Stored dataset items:
-- ==== Sys2Proof/Laws/KeepsHost.lean ====
section
/-! SUPPORT. What the operations of touch, the network, transactions, packets, rings and background work keep. -/

namespace Sys2Proof.Machine

open Sys2Proof

set_option Elab.async false

/-! ### Machine/Touch.lean -/

theorem State.keeps_antiTouch {a : State} {x0} {x1} (hx1 : Keeps a x1) : Keeps a (State.antiTouch x0 x1) := by
  unfold State.antiTouch
  extract_lets +onlyGivenNames -merge -useContext -underBinder k_0
  extract_lets +onlyGivenNames -merge -useContext -underBinder hit_1
  extract_lets +onlyGivenNames -merge -useContext -underBinder keep_2
  extract_lets +onlyGivenNames -merge -useContext -underBinder s_3
  have hs_3 : Keeps a s_3 := State.keeps_modDesk hx1
  clear_value s_3
  exact State.keeps_count (State.keeps_count hs_3)

theorem State.keeps_sendDesk {a : State} {x0} {x1} {x2} (hx2 : Keeps a x2) : Keeps a (State.sendDesk x0 x1 x2) := by
  unfold State.sendDesk
  exact hx2

theorem State.keeps_deskBlockLock {a : State} {x0} {x1} (hx1 : Keeps a x1) : Keeps a (State.deskBlockLock x0 x1) := by
  unfold State.deskBlockLock
  extract_lets +onlyGivenNames -merge -useContext -underBinder k_0
  exact keeps_ite hx1 (State.keeps_sendDesk (State.keeps_modLane (State.keeps_modDesk hx1)))

theorem State.keeps_deskConfig {a : State} {x0} {x1} (hx1 : Keeps a x1) : Keeps a (State.deskConfig x0 x1) := by
  unfold State.deskConfig
  extract_lets +onlyGivenNames -merge -useContext -underBinder new_0
  extract_lets +onlyGivenNames -merge -useContext -underBinder old_1
  extract_lets +onlyGivenNames -merge -useContext -underBinder s_2
  have hs_2 : Keeps a s_2 := keeps_ite (State.keeps_cancelContacts hx1) hx1
  clear_value s_2
  exact State.keeps_modDesk hs_2

theorem State.keeps_deskFault {a : State} {x0} {x1} (hx1 : Keeps a x1) : Keeps a (State.deskFault x0 x1) := by
  unfold State.deskFault
  exact State.keeps_fireSrc (State.keeps_deskState hx1)

theorem State.keeps_deskHop {a : State} {x0} {x1} (hx1 : Keeps a x1) : Keeps a (State.deskHop x0 x1) := by
  unfold State.deskHop
  extract_lets +onlyGivenNames k target s1
  have h1 : Keeps a s1 := State.keeps_modDesk hx1
  cases target with
  | none => exact h1
  | some p => exact State.keeps_count (State.keeps_modDesk h1)

theorem State.keeps_deskLoss {a : State} {x0} {x1} (hx1 : Keeps a x1) : Keeps a (State.deskLoss x0 x1) := by
  unfold State.deskLoss
  extract_lets +onlyGivenNames -merge -useContext -underBinder k_0
  refine keeps_ite hx1 ?_
  extract_lets +onlyGivenNames -merge -useContext -underBinder s_1
  have hs_1 : Keeps a s_1 := State.keeps_modLane (State.keeps_modDesk (State.keeps_count hx1))
  clear_value s_1
  exact keeps_ite (State.keeps_deskState hs_1) hs_1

Work order: Only one stretch of the data is wanted: the lines from the one with "exact State.keeps_modDesk hs_2" through the last, repeated exactly.

Solution:
  exact State.keeps_modDesk hs_2

theorem State.keeps_deskFault {a : State} {x0} {x1} (hx1 : Keeps a x1) : Keeps a (State.deskFault x0 x1) := by
  unfold State.deskFault
  exact State.keeps_fireSrc (State.keeps_deskState hx1)

theorem State.keeps_deskHop {a : State} {x0} {x1} (hx1 : Keeps a x1) : Keeps a (State.deskHop x0 x1) := by
  unfold State.deskHop
  extract_lets +onlyGivenNames k target s1
  have h1 : Keeps a s1 := State.keeps_modDesk hx1
  cases target with
  | none => exact h1
  | some p => exact State.keeps_count (State.keeps_modDesk h1)

theorem State.keeps_deskLoss {a : State} {x0} {x1} (hx1 : Keeps a x1) : Keeps a (State.deskLoss x0 x1) := by
  unfold State.deskLoss
  extract_lets +onlyGivenNames -merge -useContext -underBinder k_0
  refine keeps_ite hx1 ?_
  extract_lets +onlyGivenNames -merge -useContext -underBinder s_1
  have hs_1 : Keeps a s_1 := State.keeps_modLane (State.keeps_modDesk (State.keeps_count hx1))
  clear_value s_1
  exact keeps_ite (State.keeps_deskState hs_1) hs_1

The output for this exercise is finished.